共感性羞恥の治し方3つ目は、慣れるまで見直すことです。自分にとって見たくないと思うシーンを何度も見直すことで、次第に耐性がついて恥ずかしいという気持ちが薄れてきます。

見直すといってもただ見るているだけでなく、視聴しながら「これは自分に関係ないこと」と考える必要があります。最初は恥ずかしさで頭がいっぱいになって考えられないかもしれませんが、少しずつ考えるようにして、恥をかくシーンと自分を切り離すトレーニングを続けていきましょう。

共感性羞恥について書かれた論文は?

1987年に発表された論文が存在する

論文

この現象が発見されたきっかけは、1987年に発表された論文から来ていると言われています。それはRowland S. Miller氏が執筆しました。

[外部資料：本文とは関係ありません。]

-- ==== Sys2Proof/Laws/Ops.lean ====
section
/-! SUPPORT. What each shared operation does: one lemma per operation that says once everything it can do, to be cited
instead of unfolding it. -/

namespace Sys2Proof.Machine

/-! ### Entering and leaving Debug Mode (spec/60_exceptions.md R652, R666) -/

/-- Entry of hart `h` to Debug Mode changes hart `h` alone, as `Hart.enterDebug` says. -/
theorem enterDebug_get (h : Nat) (cause : BitVec 3) (addr : XWord) (s : State) (k : Nat) :
    (enterDebug h cause addr s).harts[k]? =
      if h = k then s.harts[k]?.map fun hart => hart.enterDebug s.cfg s.free cause addr else s.harts[k]? := by
  simp [enterDebug]

/-- Leaving Debug Mode changes hart `h` alone, as `Hart.leaveDebug` says. -/
theorem leaveDebug_get (h : Nat) (s : State) (k : Nat) :
    (leaveDebug h s).harts[k]? =
      if h = k then s.harts[k]?.map fun hart => hart.leaveDebug s.cfg s.free else s.harts[k]? := by
  simp [leaveDebug]

/-- The resume transition changes hart `h` alone: it leaves Debug Mode and acknowledges (spec/41_reset_select_run.md
R325). -/
theorem resumeHart_get (h : Nat) (s : State) (k : Nat) :
    (resumeHart h s).harts[k]? =
      if h = k then s.harts[k]?.map fun hart =>
        { hart.leaveDebug s.cfg s.free with ctl := { hart.ctl with resumeack := true } }
      else s.harts[k]? := by
  simp only [resumeHart, State.modHart_get, leaveDebug_get]
  split
  · cases s.harts[k]? <;> simp
  · rfl

/-! ### The end of a command (spec/42_abstract_commands.md R362, R367, R380) -/

/-- A command that did something ends: busy falls, an error is kept if it is the first, every register but cmderr and the
data registers stays. -/
theorem finishCommand_dm (err : Option (BitVec 3)) (s : State) :
    (finishCommand err s).dm = { s.dm with
      phase := .idle
      data := scrambleData s.cfg s.free (if err.isNone then s.dm.defined else 0) s.dm.data
      cmderr := match err with
        | none => s.dm.cmderr
        | some e => if s.dm.cmderr = 0 then e else s.dm.cmderr } := by
  cases err with
  | none => rfl
  | some e =>
    simp only [finishCommand, setCmderr, State.bump]
    split <;> rfl

/-- A command that did nothing ends: busy falls, an error is kept if it is the first. -/
theorem finishQuiet_dm (err : Option (BitVec 3)) (s : State) :
    (finishQuiet err s).dm = { s.dm with
      phase := .idle
      cmderr := match err with
        | none => s.dm.cmderr
        | some e => if s.dm.cmderr = 0 then e else s.dm.cmderr } := by
  cases err with
  | none => rfl
  | some e =>
    simp only [finishQuiet, setCmderr]
    split <;> rfl

/-- A data register a successful command defined keeps its value (R367). -/
theorem scrambleData_kept (c : Config) (n : Nat) (keep : BitVec 12) (data : Vector Word 12) (i : Nat) (hi : i < 12)
    (hk : keep.getLsbD i = true) : vget (scrambleData c n keep data) i 0 = vget data i 0 := by
  simp [scrambleData, vget, hi, hk, List.getD_eq_getElem?_getD]

/-- The Program Buffer of hart `h` ends while a command executes it: dpc is any value where the Program Buffer clobbers it
(R387), and after a Quick Access the hart resumes (R400). -/
theorem endProgbuf_command (h : Nat) (err : Option (BitVec 3)) (s : State) (hp : s.dm.phase = .progbuf)
    (hc : s.dm.cmdHart = h) :
    endProgbuf h err s =
      let t := ((s.modHart h fun hart => { hart with inProgbuf := false }).modHart h (Hart.clobberDpc s.free)).bump 1
      finishCommand err (if s.dm.quick then leaveDebug h t else t) := by
  simp [endProgbuf, hp, hc]

/-- The end of a Program Buffer no command is executing on `h` stops the hart's execution of it. -/
theorem endProgbuf_alone (h : Nat) (err : Option (BitVec 3)) (s : State)
    (hn : ¬(s.dm.phase = .progbuf ∧ s.dm.cmdHart = h)) :
    endProgbuf h err s = s.modHart h fun hart => { hart with inProgbuf := false } := by
  simp only [endProgbuf, State.modHart_frame]
  rw [if_neg hn]

/-- An exception in Debug Mode ends the Program Buffer with cmderr 3 (R386); outside it is an ordinary trap. -/
theorem raise_eq (h cause : Nat) (s : State) (hart : Hart) (hh : s.harts[h]? = some hart) :
    raise h cause s = if hart.debugMode then endProgbuf h (some errException) s
      else (s.modHart h fun hart => hart.trap false cause (Config.freeWord s.free)).bump 1 := by
  simp [raise, hh]

/-- `autoexec` starts the latched command unless cmderr is set (spec/42_abstract_commands.md R366). -/
theorem autoexec_eq (s : State) : autoexec s = if s.dm.cmderr = 0 then startCommand s.dm.latch s else s := rfl

/-! ### DMI accesses (spec/40_dmi_dm_access.md R281 to R294) -/

/-- A read of a present register of a live DM outside the reset window. -/
theorem dmAccess_read (rd : State → State × Word) (wr : Word → State → State) (s : State)
    (hw : s.inResetWindow = false) (hl : s.dmLive = true) :
    dmAccess true .read rd wr s = answer (rd s).2 (rd s).1 := by
  obtain ⟨ha, hd⟩ : s.dm.authenticated = true ∧ s.dm.dmactive = true := by simpa [State.dmLive] using hl
  simp [dmAccess, hw, ha, hd]

/-- A write of a present register of a live DM outside the reset window. -/
theorem dmAccess_write (v : Word) (rd : State → State × Word) (wr : Word → State → State) (s : State)
    (hw : s.inResetWindow = false) (hl : s.dmLive = true) :
    dmAccess true (.write v) rd wr s = wr v s := by
  simp [dmAccess, hw, hl]

/-- An unimplemented register reads 0 and ignores writes (R288). -/
theorem dmAccess_absent (a : DmAcc) (rd : State → State × Word) (wr : Word → State → State) (s : State) :
    dmAccess false a rd wr s = match a with
      | .read => answer 0 s
      | .write _ => s := by
  cases a <;> rfl

/-- While dmactive is 0 outside the reset window a write has no effect at all (R291). -/
theorem dmAccess_write_inactive (present : Bool) (v : Word) (rd : State → State × Word) (wr : Word → State → State)
    (s : State) (hd : s.dm.dmactive = false) (hw : s.inResetWindow = false) :
    dmAccess present (.write v) rd wr s = s := by
  simp [dmAccess, hw, State.dmLive, hd]

/-- What an access can leave: everything an access does is what the register's own read or write does, some number of free
values, and the answer. -/
theorem dmAccess_cases (present : Bool) (a : DmAcc) (rd : State → State × Word) (wr : Word → State → State) (s : State) :
    (∃ v k, dmAccess present a rd wr s = answer v (s.bump k)) ∨ (∃ k, dmAccess present a rd wr s = s.bump k) ∨
    (a = .read ∧ s.dmLive = true ∧ ∃ v j k, dmAccess present a rd wr s = answer v ((rd (s.bump j)).1.bump k)) ∨
    (∃ v, a = .write v ∧ s.dmLive = true ∧ ∃ j, dmAccess present a rd wr s = wr v (s.bump j)) := by
  have h0 : s.bump 0 = s := rfl
  cases a with
  | read =>
    simp only [dmAccess]
    split
    · exact .inl ⟨0, 0, rfl⟩
    · split
      · unfold answerFree
        split
        · rename_i hc
          simp only [Bool.and_eq_true] at hc
          exact .inr (.inr (.inl ⟨trivial, hc.1, _, 1, 1, rfl⟩))
        · exact .inl ⟨_, 2, rfl⟩
      · split
        · split
          · exact .inl ⟨0, 0, rfl⟩
          · exact .inl ⟨_, 1, rfl⟩
        · split
          · exact .inl ⟨_, _, rfl⟩
          · rename_i ha hd
            exact .inr (.inr (.inl ⟨trivial, by simp [State.dmLive] at *; simp [ha, hd], _, 0, 0, rfl⟩))
  | write v =>
    simp only [dmAccess]
    split
    · exact .inr (.inl ⟨0, rfl⟩)
    · split
      · split
        · rename_i hc
          simp only [Bool.and_eq_true] at hc
          exact .inr (.inr (.inr ⟨v, rfl, hc.1, 1, rfl⟩))
        · exact .inr (.inl ⟨1, rfl⟩)
      · split
        · exact .inr (.inl ⟨0, rfl⟩)
        · rename_i hl
          exact .inr (.inr (.inr ⟨v, rfl, by simpa using hl, 0, rfl⟩))

/-! ### System Bus Access (spec/43_system_bus_access.md R437) -/

/-- `start_access`: an unsupported size or a misaligned access that is not performed gives sberror 3 and nothing else; a
good one is pending, everything sampled. -/
theorem startAccess_sb (write : Bool) (s : State) :
    (startAccess write s).sb =
      if sizeSupported s.cfg s.sb.access = false ∨
          (s.sb.address.toNat % 2 ^ s.sb.access.toNat ≠ 0 ∧ s.cfg.sbaMisalignedPerformed = false) then
        { s.sb with error := sbOther }
      else
        { s.sb with
          pending := some
            { write := write, bytes := 2 ^ s.sb.access.toNat, address := s.sb.address.toNat, data := s.sb.data,
              inc := s.sb.autoincrement } } := by
  simp only [startAccess]
  by_cases h1 : sizeSupported s.cfg s.sb.access = false
  · simp [h1, setSberror]
  · by_cases h2 : s.sb.address.toNat % 2 ^ s.sb.access.toNat ≠ 0 ∧ s.cfg.sbaMisalignedPerformed = false
    · simp [h1, h2, setSberror]
    · rw [if_neg (by simpa using h1), if_neg (by simpa using h2), if_neg (by simp [h1]; simpa using h2)]

/-- A failed access leaves memory, address and data, sets sberror and clears sbbusy (R436, R439). -/
theorem busComplete_error (s : State) (p : SbAccess) (e : BitVec 3) (hp : s.sb.pending = some p)
    (he : busError s p = some e) (hw : s.inResetWindow = false) :
    busComplete s = { s with sb := { s.sb with pending := none, error := e } }.bump 2 := by
  simp [busComplete, hp, he, hw, setSberror]

/-- A successful write of memory (R437, R439). -/
theorem busComplete_write (s : State) (p : SbAccess) (hp : s.sb.pending = some p) (hr : p.write = true)
    (hm : regionAt s.cfg.regions p.address p.bytes = .ram) (hw : s.inResetWindow = false) :
    (busComplete s).mem = s.mem.writes p.address (leBytes p.bytes p.data.toNat) ∧
    (busComplete s).sb = { s.sb with
      pending := none
      address := if p.inc then incremented s.cfg s.sb.address p.bytes else s.sb.address } := by
  have he : busError s p = none := by simp [busError, hm]
  cases hi : p.inc <;> simp [busComplete, hp, he, hw, hr, hm, hi, State.bump]

/-- A successful read of memory (R437, R439). -/
theorem busComplete_read (s : State) (p : SbAccess) (hp : s.sb.pending = some p) (hr : p.write = false)
    (hm : regionAt s.cfg.regions p.address p.bytes = .ram) (hw : s.inResetWindow = false) :
    (busComplete s).mem = s.mem ∧
    (busComplete s).sb = { s.sb with
      pending := none
      address := if p.inc then incremented s.cfg s.sb.address p.bytes else s.sb.address
      data := sbdataAfterRead s.cfg (s.free + 1) p (s.mem.readNat p.bytes p.address) } := by
  have he : busError s p = none := by simp [busError, hm]
  cases hi : p.inc <;> simp [busComplete, hp, he, hw, hr, hm, hi, State.bump]

/-! ### CSR instructions (spec/44_debug_mode.md R500) -/

/-- A CSR instruction that is allowed writes the CSR, then its destination register, and moves on. -/
theorem csrInsn_allowed (num : Nat) (op : CsrOp) (h : Nat) (s : State) (hart : Hart) (old : XWord)
    (hh : s.harts[h]? = some hart) (ha : csrAllowed op s hart num = true) (ho : readCsr s hart num = some old) :
    csrInsn num op h s =
      (if csrWrites op then writeCsr hart.debugMode h num (csrResult op hart old) s else s).modHart h
        fun hart => (hart.setGpr op.rd.toNat old).retire 4 := by
  simp [csrInsn, hh, ha, ho]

その論文のタイトルは「Empathic embarrassment: Situational and personal determinants of reactions to the embarrassment of another」と言います。

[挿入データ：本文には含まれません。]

/-- What an instruction does to the harts, whichever it is. -/
theorem evolves_exec (hR : HartRel R) (i : Instr) (s t : State) (he : exec i s = .next t) : State.evolves R s t := by
  have ret : ∀ (u : State) (n : Nat), State.evolves R u (retireCur n u) := fun u n =>
    hR.modHart u _ _ fun x _ => hR.retire x n
  have same : ∀ {u : State}, u.harts = s.harts → exec i s = .next u → State.evolves R s t := by
    intro u hu he2
    rw [he] at he2
    cases he2
    exact hR.same hu
  cases i with
  | dret =>
    refine evolves_onHart s _ t (fun hart _ => ?_) he
    split
    · simp only
      split
      · exact hR.then_ (hR.evolves_leaveDebug s _) (hR.evolves_finishCommand _ _)
      · exact hR.evolves_leaveDebug s _
    · exact hR.evolves_raise s _ _
  | ebreak => exact evolves_onHart s _ t (fun hart _ => hR.evolves_breakAt s hart) he
  | cEbreak =>
    refine evolves_onHart s _ t (fun hart _ => ?_) he
    split
    · exact hR.evolves_breakAt s hart
    · exact hR.evolves_raise s _ _
  | cNop =>
    refine evolves_onHart s _ t (fun hart _ => ?_) he
    split
    · exact ret s 2
    · exact hR.evolves_raise s _ _
  | wfi => exact evolves_onHart s _ t (fun hart _ => ret s 4) he
  | ecall =>
    refine evolves_onHart s _ t (fun hart _ => ?_) he
    split
    · exact hR.evolves_undefinedInDebug s
    · exact hR.evolves_raise s _ _
  | mret =>
    refine evolves_onHart s _ t (fun hart hh => ?_) he
    split
    · exact hR.evolves_undefinedInDebug s
    · split
      · exact hR.then_ (hR.modHart s _ _ fun x _ => hR.trapReturn x _ _ _ fun hp =>
          Hart.legalPriv_mem x _ _ hp.1) (hR.same rfl)
      · exact hR.evolves_raise s _ _
  | hret =>
    refine evolves_onHart s _ t (fun hart _ => ?_) he
    split
    · exact hR.evolves_undefinedInDebug s
    · exact hR.evolves_raise s _ _
  | sret =>
    refine evolves_onHart s _ t (fun hart hh => ?_) he
    split
    · exact hR.evolves_undefinedInDebug s
    · split
      · rename_i hc
        refine hR.modHart s _ _ fun x hx => hR.trapReturn x _ _ _ fun hp => ?_
        rw [hh] at hx
        cases hx
        have hs : Priv.s ∈ hart.cfg.privs := List.contains_iff_mem.mp hc.2
        split
        · exact hp.2.2 hs
        · exact hs
      · exact hR.evolves_raise s _ _
  | uret =>
    refine evolves_onHart s _ t (fun hart hh => ?_) he
    split
    · exact hR.evolves_undefinedInDebug s
    · split
      · rename_i hc
        refine hR.modHart s _ _ fun x hx => hR.trapReturn x _ _ _ fun hp => ?_
        rw [hh] at hx
        cases hx
        exact hp.2.1 hc
      · exact hR.evolves_raise s _ _
  | accessRegister size postexec transfer write regno res23 res19 =>
    exact hR.evolves_accessRegister _ _ _ _ _ _ _ _ _ he
  | quickAccess r => exact hR.evolves_quickAccess _ _ _ he
  | commandReservedCmdtype _ _ => exact evolves_next _ _ _ (hR.same (by simp)) he
  | bypass00 op | reservedBypass12 op | reservedBypass13 op | reservedBypass14 op | reservedBypass15 op
  | reservedBypass16 op | reservedBypass17 op | bypass1f op => exact same (by simp) rfl
  | idcode op | dtmcs op | dmi op => cases op <;> exact same (by simp) rfl
  | dmiNop _ _ | dmiRead _ _ | dmiWrite _ _ | dmiOpReserved _ _ | dmiStatusOk _ _ | dmiStatusFailed _ _
  | dmiStatusBusy _ _ | dtmcsDmireset | dtmcsDmihardreset => exact same (by simp) rfl
  | data0 a | data1 a | data2 a | data3 a | data4 a | data5 a | data6 a | data7 a | data8 a | data9 a | data10 a
  | data11 a => exact evolves_next _ _ _ (hR.evolves_dataAccess _ a s) he
  | progbuf0 a | progbuf1 a | progbuf2 a | progbuf3 a | progbuf4 a | progbuf5 a | progbuf6 a | progbuf7 a | progbuf8 a
  | progbuf9 a | progbuf10 a | progbuf11 a | progbuf12 a | progbuf13 a | progbuf14 a | progbuf15 a =>
    exact evolves_next _ _ _ (hR.evolves_progbufAccess _ a s) he
  | devtreeaddr0 a | devtreeaddr1 a | devtreeaddr2 a | devtreeaddr3 a | nextdm a | haltsum0 a | haltsum1 a | haltsum2 a
  | haltsum3 a => exact evolves_next _ _ _ (hR.evolves_dmReadOnly _ a _ s) he
  | dmcontrol a =>
    cases a with
    | read => exact same (by simp) rfl
    | write v => exact evolves_next _ _ _ (hR.evolves_writeDmcontrol v s) he
  | dmstatus a =>
    cases a with
    | read =>
      refine evolves_next _ _ _ (hR.same ?_) he
      split <;> simp
    | write v => exact same rfl rfl
  | hartinfo a =>
    refine evolves_next _ _ _ (hR.evolves_dmAccess _ a _ _ s (fun u => hR.same ?_) fun _ _ => hR.same rfl) he
    unfold readHartinfo
    split <;> simp
  | hawindowsel a =>
    refine evolves_next _ _ _ (hR.evolves_dmAccess _ a _ _ s (fun u => ?_) fun v u => ?_) he
    · exact hR.same rfl
    · exact hR.same rfl
  | hawindow a =>
    refine evolves_next _ _ _ (hR.evolves_dmAccess _ a _ _ s (fun u => hR.same rfl) fun v u => ?_) he
    refine HartRel.mapIdx _ _ _ (fun k x => ?_) rfl
    split
    · exact hR.onCtl x _
    · exact hR.refl x
  | abstractcs a =>
    refine evolves_next _ _ _ (hR.evolves_dmAccess _ a _ _ s (fun u => hR.same rfl) fun v u => hR.same ?_) he
    unfold writeAbstractcs
    split <;> simp
  | command a =>
    refine evolves_next _ _ _ (hR.evolves_dmAccess _ a _ _ s (fun u => hR.same rfl) fun v u => hR.same ?_) he
    unfold writeCommand
    repeat' split
    all_goals simp
  | abstractauto a =>
    refine evolves_next _ _ _ (hR.evolves_dmAccess _ a _ _ s (fun u => hR.same rfl) fun v u => hR.same ?_) he
    unfold writeAbstractauto
    split <;> simp
  | authdata a =>
    refine evolves_next _ _ _ (hR.same ?_) he
    have hr : ∀ u : State, (readAuthdata u).1.harts = u.harts := fun _ => rfl
    cases a with
    | read =>
      simp only
      repeat' split
      all_goals simp [hr]
    | write v =>
      simp only
      repeat' split
      all_goals simp
  | sbcs a =>
    exact evolves_next _ _ _ (hR.evolves_dmAccess _ a _ _ s (fun u => hR.same rfl) fun v u => hR.same (by simp)) he
  | sbaddress0 a =>
    refine evolves_next _ _ _ (hR.evolves_dmAccess _ a _ _ s (fun u => hR.same ?_) fun v u => hR.same (by simp)) he
    simp only [readSbaddress]
    repeat' split
    all_goals simp
  | sbaddress1 a | sbaddress2 a | sbaddress3 a =>
    refine evolves_next _ _ _ (hR.evolves_dmAccess _ a _ _ s (fun u => hR.same ?_) fun v u => hR.same (by simp)) he
    simp only [readSbaddress]
    repeat' split
    all_goals simp
  | sbdata0 a =>
    refine evolves_next _ _ _ (hR.evolves_dmAccess _ a _ _ s (fun u => hR.same ?_) fun v u => hR.same (by simp)) he
    simp only [readSbdata0]
    repeat' split
    all_goals simp
  | sbdata1 a | sbdata2 a | sbdata3 a =>
    refine evolves_next _ _ _ (hR.evolves_dmAccess _ a _ _ s (fun u => hR.same ?_) fun v u => hR.same (by simp)) he
    simp only [readSbdata]
    repeat' split
    all_goals simp
  | dcsr op | dpc op | dscratch0 op | dscratch1 op | tselect op | tdata1 op | tdata2 op | tdata3 op =>
    exact evolves_onHart s _ t (fun hart _ => hR.evolves_csrInsn s _ op _) he

/-! ### Moves -/

/-- A move changes the harts along the relation, the instruction it leaves to `exec` included. -/
def MoveOk (R : Hart → Hart → Prop) (s : State) : Move → Prop
  | .quiet t => State.evolves R s t
  | .run _ t _ => State.evolves R s t

theorem evolves_finish (hR : HartRel R) (s : State) (a : After) : State.evolves R s (finish a s) := by
  cases a with
  | none => exact hR.same rfl
  | dtm w => exact hR.same rfl
  | hart h p f => exact hR.evolves_finishHart s h p f

theorem moveOk_wordMove (hR : HartRel R) (h w : Nat) (e : Effect) (s : State) (a : After) (fin : State → State)
    (hf : ∀ u, State.evolves R u (fin u)) : MoveOk R s (wordMove h w e s a fin) := by
  unfold wordMove
  split
  · exact hR.same rfl
  · split
    · exact hR.then_ (hR.evolves_csrInsn s _ _ h) (hf _)
    · exact hR.then_ (hR.evolves_applyEffect s h _ e) (hf _)

theorem evolves_leaveReset (hR : HartRel R) (h : Nat) (hart : Hart) (s : State) :
    State.evolves R s (leaveReset h hart s) := by
  have h1 := hR.modHart s h (fun hart =>
    { hart with inReset := false, resetHalt := false, ctl := { hart.ctl with havereset := true } }) fun x _ =>
    hR.trans (hR.onLeaveReset x) (hR.onCtl _ _)
  simp only [leaveReset]
  split
  · exact hR.then_ h1 (hR.evolves_enterRequested _ h _ _)
  · split
    · exact hR.then_ h1 (hR.evolves_enterOther _ h 3 _ (by decide))
    · exact h1

theorem moveOk_debugMove (hR : HartRel R) (h : Nat) (hart : Hart) (s : State) : MoveOk R s (debugMove h hart s) := by
  have hb : State.evolves R s (s.bump 8) := hR.same rfl
  simp only [debugMove]
  split
  · split
    · exact hR.then_ hb (hR.evolves_raise _ h 1)
    · rename_i w _
      have hm := hR.moveOk_wordMove h w (effectOf s hart (s.free + 2) w) (s.bump 8) .none id fun u => hR.same rfl
      revert hm
      generalize wordMove h w (effectOf s hart (s.free + 2) w) (s.bump 8) .none id = m
      cases m <;> exact fun hm => hR.then_ hb hm
  · split
    · exact hR.then_ (hR.evolves_leaveDebug s h) (hR.modHart _ h _ fun x _ => hR.onCtl x _)
    · exact hR.modHart s h _ fun x _ => hR.countUp x _

theorem moveOk_runMove (hR : HartRel R) (h : Nat) (hart : Hart) (s : State) : MoveOk R s (runMove h hart s) := by
  have hb : State.evolves R s (s.bump 8) := hR.same rfl
  have hh : ∀ ms : List Bool, State.evolves R s ((s.bump 8).modHart h fun hart => hart.setHits ms) := fun ms =>
    hR.then_ hb (hR.modHart _ h _ fun x _ => hR.onHits x _)
  simp only [runMove]
  generalize fetchInsn s hart s.free = fetched
  generalize fetchedEffect s hart (s.free + 2) fetched = e
  generalize hart.trigMatches hart.priv false (factsOf hart (s.free + 6) fetched e) = ms
  split
  · exact hR.then_ (hh ms) (hR.evolves_enterOther _ h 2 _ (by decide))
  · split
    · exact hR.then_ hb (hR.evolves_enterRequested _ h _ _)
    · split
      · exact hR.then_ hb (hR.then_ (hR.modHart _ h _ fun x _ => hR.onTrap x _ _ _) (hR.evolves_stepEnd _ h))
      · split
        · exact hR.then_ (hh ms) (hR.then_ (hR.evolves_raise _ h _) (hR.evolves_finishHart _ h _ _))
        · cases fetched with
          | none => exact hR.then_ (hh ms) (hR.then_ (hR.evolves_raise _ h _) (hR.evolves_finishHart _ h _ _))
          | some w =>
            have hm := hR.moveOk_wordMove h w e ((s.bump 8).modHart h fun hart => hart.setHits ms)
              (.hart h hart.priv (factsOf hart (s.free + 6) (some w) e)) (finishHart h hart.priv (factsOf hart (s.free + 6) (some w) e))
              fun u => hR.evolves_finishHart u h _ _
            dsimp only
            revert hm
            generalize wordMove h w e ((s.bump 8).modHart h fun hart => hart.setHits ms)
              (.hart h hart.priv (factsOf hart (s.free + 6) (some w) e)) (finishHart h hart.priv (factsOf hart (s.free + 6) (some w) e)) = m
            cases m <;> exact fun hm => hR.then_ (hh ms) hm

長いタイトルですが、日本語に翻訳すると「共感性羞恥:他人の当惑に対する反応の状況的および個人的な決定要因」になります。ちなみに、「Empathic」は「共感的」、「embarrassment」は「恥ずかしい」という意味になります。

日本語の論文も存在する

教授

共感性羞恥の論文は日本人も書いています。2008年に桑村幸恵氏が論文を発表したのを皮切りに、2011年まで複数の論文を発表しました。ちなみに、2014年には原奈津子氏もそれに関係する論文を発表しています。

    桑村幸恵氏が発表した論文一覧

  • 自由記述による共感的羞恥喚起場面の収集
  • 共感的羞恥と心理的距離
  • 観察者羞恥の発生要因についての一考察
  • なぜ、人の行為を見て恥ずかしくなるのか : 共感性と行為者の態度を指標に
  • 観察者羞恥と役割取得・共感的配慮・個人的苦痛との関連

共感性羞恥を持っている人は自分と相手を切り離すトレーニングをしよう!

誰かにとってはなんともないシーンでも、その人にとっては動揺してしまう人たちは、相手の失敗を自分の失敗のように感じてしまうのが原因で苦しんでいます。それを解消するための治し方としてよく聞く方法としては、自分と相手を切り離したり無関係だと思い込むトレーニングが良いでしょう。

また、相手の気持ちをわかってあげるのはダメなことではありませんが、自分も苦しむほど考え込んでしまうと悪い結果を引き起こしがちです。無駄に自分を傷つけないためにも「自分は自分、相手は相手」と考えて、自分と相手を結び付けすぎないようにしましょう。